Лис был чрезвычайно увлечен своим полупряничным домом, но когда Юа, сомневаясь в правильности каждого своего поступка, подошел поближе — быстро вскинул кверху острый длинный нос с блестящей пуговкой, принюхался, расплылся в довольной лисьей улыбке и, отшвырнув безделушку к корням зароптавшей ивовой яблони с виноградными пончиками на ветках, тут же приподнялся на ноги, отвесил галантного поклона с лапой у сердца — всё больше и больше начиная кое-кого чуточку стершегося из памяти напоминать — и…
Сказал вот вполне по-человечески…
Или, может, это просто Юа, наконец, научился говорить да лаять по-лисьи:
— Доброго утра тебе, моя прекрасная Беллочка…
Новое причудливое имя, которое немножко слишком, слишком и слишком во всех своих смыслах, ему вовсе не приснилось: едва Юа — сонный, взлохмаченный, страдающий невыносимой припухлостью век от короткой передышки ни разу не вылечившего сна — раскрыл глаза, пытаясь собрать воедино крупицы зрения и вылепить из разбегающихся частиц лицо склонившегося над ним Рейнхарта, как тут же снова, вышептанное куда-то на самое ухо, услышал это вот:
— Беллочка…
В условиях обычных юноша бы, наверное, воспротивился: нет, ну в самом деле! Срать уже даже на всех котиков, котяточек и прочих приблудившихся усатых похабников, срать на однокрылых ангелов и на бесконечных мальчиков-юношей-солнышек-дорогуш.
Вообще на всё срать.
Срать.
Но, черт, Беллочка…
Беллочка, как ни крути, не вписывалась в привычную расстановку этой своей… ландышевой напудренной мягкостью.
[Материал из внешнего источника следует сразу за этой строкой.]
/-! The board table (R599). -/

/-- The valid copy `k` of the board table. -/
def StwSt.boardCopy (x : StwSt) (k : Nat) : Option (List Byte) :=
  let bs := x.bytes (k * sectorSize) 512
  if leAt bs 0 4 = 0x42544C54 ∧ leAt bs 4 2 = 1 ∧ leAt bs 6 2 = 512 ∧ leAt bs 0x1FC 4 = crc32c (bs.take 0x1FC) then some bs else none

/-- The number and bytes of the valid copy with the newer seq. -/
def StwSt.board (x : StwSt) : Option (Nat × List Byte) :=
  match x.boardCopy 0, x.boardCopy 1 with
  | some a, some b => if seqNewer (leAt b 8 4) (leAt a 8 4) then some (1, b) else some (0, a)
  | some a, none => some (0, a)
  | none, some b => some (1, b)
  | none, none => none

/-! The NVM pipe (R600, R601). -/

/-- The slot of a new session: the one the newest valid COMMIT does not name. -/
def StwSt.targetSlot (x : StwSt) : Nat := match x.newestCommit with
  | some c => (c.slot + 1) % 2
  | none => 0

/-- What an operation makes of its operands before it acts: RANGE or ORDER, or 0. -/
def Dev.nvmCheck (q : NvmOp) (d : Dev) : Nat :=
  let x := d.stw
  let hwm := (d.rd R.STW_NVM_HWM).toNat
  match q.op with
  | 1 => if q.len % 64 ≠ 0 ∨ nvmSize < q.addr + q.len then 1 else 0
  | 3 =>
    if x.session.isNone then 2
    else if q.addr % 256 ≠ 0 ∨ q.len % 256 ≠ 0 ∨ slotSize < q.addr + q.len then 1
    else if q.addr < hwm then 2
    else 0
  | 4 => if x.session.isNone then 2 else 0
  | 5 => if x.session.isNone ∨ x.verified.isNone then 2 else 0
  | _ => 0

/-- The bytes an operation handles. -/
def NvmOp.total (q : NvmOp) : Nat :=
  match q.op with
  | 1 => q.len
  | 2 => slotSize
  | 3 => q.len
  | 5 => 64
  | 6 => 512
  | _ => 0

/-- The bytes of an operation's page or sector. -/
def NvmOp.unit (q : NvmOp) : Nat := if q.op = 2 then sectorSize else if q.op = 3 then 256 else 64

/-- What the first `n` bytes of an operation do to the NVM or Skein, with a result: 0, DENY (3) or UE (4). -/
def Dev.nvmAct (q : NvmOp) (n : Nat) (d : Dev) : Nat × Nat × Dev :=
  match q.op with
  | 1 =>
    if !d.skeinExists q.da q.len then (3, 0, d.decodeError 2 true q.da) else (0, n, d.skeinWrite 2 q.da (d.stw.bytes q.addr n))
  | 2 => (0, n, d.nvmErase (slotBase (d.stw.session.getD 0)) (n / sectorSize * sectorSize))
  | 3 =>
    if !d.skeinExists q.da q.len then (3, 0, d.decodeError 2 false q.da)
    else
      let pages := List.range (n / 256)
      let good := pages.takeWhile (fun k => (d.badBlocks (q.da + 256 * k) 256).isEmpty)
      let m := 256 * good.length
      let d1 := if m < n / 256 * 256 then (d.skeinRead 2 (q.da + m) 256).2.2 else d
      let d2 := (d1.nvmPut (slotBase (d.stw.session.getD 0) + q.addr) (d.skeinBytes q.da m)).wr R.STW_NVM_HWM
        (BitVec.ofNat 32 (if m = 0 then (d.rd R.STW_NVM_HWM).toNat else q.addr + m))
      (if m < n / 256 * 256 then 4 else 0, m, d2)
  | 5 =>
    match d.stw.verified, d.stw.session with
    | some v, some s =>
      if n < 64 then (0, n, d.nvmPut (commitBase + 64 * d.stw.nextPlace.1)
          ((commitBytes ((d.stw.newestSeq + 1) % 2 ^ 32) 2 s v.1 v.2.1 v.2.2 d.ts).take n))
      else (0, n, d.recordAppend 2 s v.1 v.2.1 v.2.2)
    | _, _ => (0, n, d)
  | 6 =>
    if !d.skeinExists q.da 512 then (3, 0, d.decodeError 2 false q.da)
    else
      let r := d.skeinRead 2 q.da 512
      if r.2.1 then (4, 0, r.2.2)
      else
        let seq := match d.stw.board with
          | some b => (leAt b.2 8 4 + 1) % 2 ^ 32
          | none => 1
        let copy := match d.stw.board with
          | some b => 1 - b.1
          | none => 0
        let body := r.1.take 8 ++ leBytes 4 seq ++ (r.1.drop 12).take (0x1FC - 12)
        (0, n, (r.2.2.nvmErase (copy * sectorSize) sectorSize).nvmPut (copy * sectorSize) ((body ++ leBytes 4 (crc32c body)).take n))
  | _ => (0, n, d)

/-- VERIFY (R600). -/
def Dev.nvmVerify (q : NvmOp) (d : Dev) : Nat × Dev :=
  let x := d.stw
  let s := x.session.getD 0
  match x.imageHeader s with
  | some h =>
    if h.2.1 ≤ (d.rd R.STW_NVM_HWM).toNat ∧ x.imageCrc s h.2.1 = q.arg then
      (0, d.modStw fun y => { y with verified := some (h.1, h.2.1, q.arg) })
    else (6, d)
  | none => (6, d)

/-- A GO of the pipe (R600, R601): refused while busy or for an OP that is not one; an ABORT stops the running operation. -/
def Dev.nvmCmdWrite (v : Word) (d : Dev) : Dev :=
  let d0 := d.plainWrite R.STW_NVM_CMD v
  let op := fld v F.STW_NVM_CMD_OP
  if fld v F.STW_NVM_CMD_GO = 0 then d0
  else match op, d0.stw.op with
    | 7, some q => d0.modStw fun x => { x with op := some { q with abort := true } }
    | _, some _ => d0.stwErr 2
    | _, none =>
      if op = 0 ∨ 7 ≤ op then d0.stwErr 2
      else
        let q : NvmOp :=
          { op := op, addr := (d0.rd R.STW_NVM_ADDR).toNat, len := (d0.rd R.STW_NVM_LEN).toNat, da := (d0.rd64 R.STW_NVM_DA).toNat,
            arg := (d0.rd R.STW_NVM_ARG).toNat, abort := false }
        let d1 := ((((d0.modStw fun x => { x with op := some q, verified := if op = 3 then none else x.verified }).sb R.STW_NVM_STATUS
          F.STW_NVM_STATUS_BUSY true).sb R.STW_NVM_STATUS F.STW_NVM_STATUS_DONE false).sf R.STW_NVM_STATUS F.STW_NVM_STATUS_OP op).wr
          R.STW_NVM_PROGRESS 0
        if op = 2 then
          let t := d1.stw.targetSlot
          ((d1.modStw fun x => { x with session := some t, verified := none }).wr R.STW_NVM_HWM 0).recordAppend 1 t 0 0 0
        else d1

/-- Whether an operation reads or writes Skein. -/
def NvmOp.usesSkein (q : NvmOp) : Bool := q.op == 1 || q.op == 3 || q.op == 6

/-- The session's target or slot 0, as the log entry of an operation shows it. -/
def Dev.nvmLog (op result : Nat) (d : Dev) : Dev :=
  d.logEvent 7 1 (BitVec.ofNat 64 (d.stw.session.getD d.stw.targetSlot * 256 + result * 16 + op))

/-- NVM_OP_COMPLETE (R601): `done` bytes have been handled where the operation was aborted or the NVM failed. -/
def Dev.nvmComplete (done : Nat) (fails : Bool) (d : Dev) : Dev :=
  match d.stw.op with
  | none => d
  | some q =>
    if q.usesSkein ∧ !d.skeinServes then d
    else
      let code := d.nvmCheck q
      let part := min q.total (done / q.unit * q.unit)
      let r : Nat × Nat × Dev :=
        if code ≠ 0 then (code, 0, d)
        else if q.op = 4 then (let v := d.nvmVerify q; (v.1, 0, v.2))
        else if fails then (let a := d.nvmAct q part; (5, a.2.1, a.2.2))
        else if q.abort ∧ part < q.total then (let a := d.nvmAct q part; (if a.1 = 0 then 7 else a.1, a.2.1, a.2.2))
        else d.nvmAct q q.total
      let ends := r.1 = 5 ∨ r.1 = 7 ∨ (q.op = 5 ∧ r.1 = 0)
      let d1 := r.2.2.nvmLog q.op r.1
      let d2 := (d1.modStw fun x => { x with op := none, session := if ends then none else x.session,
                                             verified := if ends then none else x.verified }).wr R.STW_NVM_PROGRESS (BitVec.ofNat 32 r.2.1)
      let d3 := ((d2.sb R.STW_NVM_STATUS F.STW_NVM_STATUS_BUSY false).sb R.STW_NVM_STATUS F.STW_NVM_STATUS_DONE true).sf R.STW_NVM_STATUS
        F.STW_NVM_STATUS_RESULT r.1
      let d4 := if r.1 = 0 then d3 else d3.stwErr 1
      d4.intCause 8

/-- A reset during an operation leaves its first `done` bytes made (R603), and closes the session. -/
def Dev.nvmReset (done : Nat) (d : Dev) : Dev :=
  let d1 := match d.stw.op with
    | some q => if d.nvmCheck q ≠ 0 then d else (d.nvmAct q (min q.total (if q.op = 5 ∨ q.op = 6 then done else done / q.unit * q.unit))).2.2
    | none => d
  d1.modStw fun x => { x with op := none, session := none, verified := none }

/-! The fault log (R604 to R608). -/

def logBase : Nat := 0x3000000

/-- The bytes of an entry. -/
def logBytes (seq boot : Nat) (e : LogEntry) : List Byte :=
  let bs := leBytes 4 seq ++ leBytes 1 e.kind ++ leBytes 1 e.block ++ leBytes 2 boot ++ leBytes 8 e.ts ++ leBytes 8 e.detail.toNat
    ++ leBytes 2 e.rep ++ zeros 2
  bs ++ leBytes 4 (crc32c bs)

/-- The bytes of a sector's header. -/
def sectorHeader (seq erases flags : Nat) : List Byte :=
  let bs := leBytes 4 0x474C4654 ++ leBytes 4 seq ++ leBytes 4 erases ++ leBytes 4 flags ++ zeros 44
  bs ++ leBytes 4 (crc32c bs)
Беллочка была какой-то бабской принцессой с феньками да кружевами вдоль надушенного духами горла, и Юа на будущее дал себе зарок, что надо будет придурочному лису пыл-то поугасить, призаткнуть богатый на извращения — и лингвистические, и не лингвистические… — язык, но сейчас…
Сейчас он слишком хотел обратно спать, чтобы обращать внимание на какую-то там придурковатую Беллочку, делающую из него не страшного в своей аутичной замкнутости аскетичного недорощенного брюзгу, а хренову коронованную деваху-на-пушечном-ядре — чтобы заметить легче, быстрее да проще, а не возиться половину ночи с чертовой горошиной, пытаясь ту из перин-пуховиков отколупать.
Услышав еще одну «Беллочку», зародившуюся точнехонько после вчерашних пыток, Юа поморщился, отмахнулся на пробу рукой, пытаясь выключить в громкоговорителе по имени «Рейнхарт» расшумевшийся с утра пораньше звук, и, страдальчески простонав, уткнулся носом в теплую подушку, практически готовясь умолять чертового садиста с лисьей рожей дать ему побыть в уютных постельных залежах еще хоть чуть-чуть. На задворках сознания тут же мелькнула мысль о сомнительном долге перед обществом и тюремной школе, которая — на пару с долгом — была тут же отправлена на задворки еще более далекие. Шевельнулось там же и что-то о том, что нужно, кажется, куда-то ехать и куда-то бежать, но ехать-бежать-ползти было всё-таки вроде бы особенно некуда, и Юа, посчитав, что разговор окончен, и не видя ни одной причины, стоящей того, чтобы куда-либо вылезать, скомканно, хрипло и лапидарно выбормотал заплетающимися покусанными губами:
— Спать… ну же… давай спать, Микель…
Приглашение было соблазнительно заманчивым, он сам это прекрасно осознавал, да и…
Обогревающего печкой лисьего бока отчасти не хватало для полноты покоя, поэтому мальчик, шевельнув бессильными пальцами, попытался мужчину ухватить и оставить на месте рядом с собой, но тот, никак не желая побыть в это чокнутое утро обычным ленивым хаукарлем, ласково его руку перехватил, огладил костяшки. Поднес к губам, касаясь медленным поцелуем. Огладил растрепавшиеся волосы и, легонько чмокнув еще и в лоб, дабы завершить привычный ритуал пробуждения, тихо вышептал:
— Шторм закончился, душа моя. Помнишь, о чём я вчера говорил? Сегодня мы с тобой повезем лорда Кота в его прощальное плаванье…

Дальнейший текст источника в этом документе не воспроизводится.